The fact is that residents are nearing and at the end of their lives with rapidly declining faculties and many are expected to die each month. Who dies depends on their individual conditions. Some die soon after admittance. A few die after several years. Most live just months. The actual number dying can be worked out from the bell curve below. We notice over the years that this distributes out so that in the month of January one in ten do die. We have an expectation evidenced over time that 10% of residents die in that month.

There are 75 people in the home, at capacity, and, because of increasing demand, every time someone dies someone new comes into the home the very next day.

Last January 16 people died (21.3333%). Yet we know that normally the figure does keep remarkably to 10% and that this is the normal distribution figure in the home in January year on year. What is 10% of 75? This means that some years 8 die and some years 7 die, but if 6 die one year then it happens 9 will die another. Yet this year we have 16!



Bell Curve Expected Distribution

Statistically speaking, is this likely to happen by chance? We need a firmer question: by what probability could this happen simply by chance?
If it is improbable by chance we might have to open an investigation about what happened and potentially what is going wrong in the home.

Question One. How many people out of 75 would you expect to die?
Question Two. How many people out of 75 would you expect to live?
Question Three. How many people out of the 75 did die?
Question Four. How many people out of the 75 did live?

We need to make a table of this:

Categories - Alive, then Dead

Observed (for Alive, for Dead) Expected (for Alive, for Dead).

Category Observed Expected
(10% should die)
Alive 59 67.5
Dead 16 7.5
Total 75 75

1. For each category compute the difference between observed and expected counts.

(O-E)
2. For each category, square that difference - same as multiply by itself.

(O-E)2 or (O-E) * (O-E)
3. Divide by the expected count in each case.

(O-E)2/E
4. Add the values for all categories. In other words, compute the sum of each.

Category 1 (O-E)2/E + Category 2 (O-E)2/E
5. Use a table (or computer program/ webpage) to calculate the P value based on the number of degrees of freedom (which is the number of categories minus 1).

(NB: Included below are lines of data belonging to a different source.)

-- ==== Sys2Proof/Laws/Mapper.lean ====
section
/-! SUPPORT. What the rounding of the output mapper can do, said once (R114). -/

namespace Sys2Proof.Machine

/-- A product below 2^53 is already exact (R114). -/
theorem rn53_of_lt (p : Nat) (h : p < 2 ^ 53) : rn53 p = p := by
  simp [rn53, significandBits]
  omega

/-- Above that, `p` is its top 53 bits `q` and the dropped bits `r`, and the rounded value is `q` or its
successor, whichever R114 says (R114). -/
theorem rn53_of_ge (p : Nat) (h : 2 ^ 53 ≤ p) : ∃ e q r, 1 ≤ e ∧ p = q * 2 ^ e + r ∧ r < 2 ^ e ∧
    2 ^ 52 ≤ q ∧ q < 2 ^ 53 ∧
    rn53 p = (if 2 * r > 2 ^ e ∨ (2 * r = 2 ^ e ∧ q % 2 = 1) then q + 1 else q) * 2 ^ e := by
  have hp : p ≠ 0 := by omega
  have h1 : 2 ^ p.log2 ≤ p := Nat.log2_self_le hp
  have h2 : p < 2 ^ (p.log2 + 1) := Nat.lt_log2_self
  have hl : 53 ≤ p.log2 := (Nat.le_log2 hp).2 h
  obtain ⟨k, hk⟩ : ∃ k, p.log2 = 53 + k := ⟨p.log2 - 53, by omega⟩
  have hdrop : bitlen p - significandBits = k + 1 := by
    simp only [bitlen, significandBits]
    omega
  refine ⟨k + 1, p / 2 ^ (k + 1), p % 2 ^ (k + 1), by omega, ?_, Nat.mod_lt _ (by positivity),
    ?_, ?_, ?_⟩
  · rw [Nat.mul_comm]
    exact (Nat.div_add_mod p _).symm
  · rw [Nat.le_div_iff_mul_le (by positivity), ← Nat.pow_add,
      show 52 + (k + 1) = p.log2 by omega]
    exact h1
  · rw [Nat.div_lt_iff_lt_mul (by positivity), ← Nat.pow_add,
      show 53 + (k + 1) = p.log2 + 1 by omega]
    exact h2
  · rw [rn53, if_neg (by simp only [significandBits]; omega)]
    simp only [hdrop, Nat.shiftLeft_eq, Nat.shiftRight_eq_div_pow, Nat.add_sub_cancel]
    have hhalf : 2 ^ (k + 1) = 2 * 2 ^ k := by rw [Nat.pow_succ, Nat.mul_comm]
    congr 1
    have hround : (p % 2 ^ (k + 1) > 2 ^ k ∨
          p % 2 ^ (k + 1) = 2 ^ k ∧ p / 2 ^ (k + 1) % 2 = 1) ↔
        (2 * (p % 2 ^ (k + 1)) > 2 ^ (k + 1) ∨
          2 * (p % 2 ^ (k + 1)) = 2 ^ (k + 1) ∧ p / 2 ^ (k + 1) % 2 = 1) := by
      generalize p / 2 ^ (k + 1) % 2 = a
      generalize p % 2 ^ (k + 1) = b
      omega
    simp only [hround]

/-- The mapper scales by an exact shift (R113). -/
theorem outmap_eq (s : Nat) (min max : Int) :
    outmap s min max = ((rn53 (s * span min max) / 2 ^ 32 : Nat) : Int) + min := by
  rw [outmap, Nat.shiftRight_eq_div_pow]

end Sys2Proof.Machine
end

Degrees of freedom = categories - 1

For our Residential Home the categories are Alive and Dead.
Dead: (Observed-Expected) Squared divided by Expected

(O-E)2/E

16 Observed Dead minus 7.5 Expected Dead equals 8.5

(16 - 7.5) = 8.5

8.5 multiplied by 8.5 equals 72.25

8.5 * 8.5 = 72.25

72.25 divided by 7.5 Expected Dead equals 9.633

72.25 / 7.5 = 9.6333

In short:

(16 - 7.5) * (16 - 7.5) / 7.5 = 9.6333
Hold that figure! 9.6333
Alive: (Observed-Expected) Squared divided by Expected

59 Observed Alive minus 67.5 Expected Alive equals -8.5

(59 - 67.5) = -8.5

-8.5 multiplied by -8.5 equals 72.25 [positive!]

-8.5 * -8.5 = 72.25

72.25 divided by 67.5 Expected Alive equals 1.0703

72.25 / 67.5 = 1.0703

In short:

(59 - 67.5) * (59 - 67.5) / 67.5 = 1.0703
Hold that figure! 1.0703
Alive result plus Dead result = X2 VALUE

9.6333 plus 1.0703 equals 10.7036

9.6333 + 1.0703 = 10.7036
X2 VALUE is 10.7036

Number of degrees of freedom = number of categories minus 1
Null hypothesis is where the outcome equals with what you would expect within the degrees of freedom.

Go to Chi squared table on n-1, and thus with just two categories we have 1 degree of freedom. So that is top of the table (1) and there are probability measures. 10.7036 is just under 0.001 or 1 in 1000.

In fact QuickCalcs calculates this to 10.704 and a P value of 0.0011 which is very statistically significant. It is 1 in 1100.

This seems very unlikely!
Given that this outcome is so slight as chance (yet it could still BE chance) what should one do about the specialist old people's home?
Such a statistical outcome only SUGGESTS an additional reason for such variation from expectation, but the qualitative answer behind such a quirk needs investigating.


CAUTION

Strictly speaking two categories (n-1 = 1) should not be used, but there is a Yates correction for such one degree of freedom. It is to subtract 0.5 from each calculated value of O-E regardless of plus or minus before proceeding further.

((16 - 7.5) - 0.5)*((16 - 7.5) -0.5) / 7.5 = 8.5333
or 8 * 8 / 7.5 = 8.5333

((59 - 67.5) - 0.5)*((59 - 67.5) - 0.5) / 67.5 = 1.2
or -9 * -9 / 67.5 = 1.2

8.5333 + 1.2 = 9.7333 with Yates correction [was 10.7036]
The correction increases the chance that such a variation can happen without additional incident - it increases the allowed variation.

You will see references to chi squared (sometimes chi square or chi-square) often in analysis of statistics. How do you respond to this? Read it over again and try your own simple example.

 

Adrian Worsfold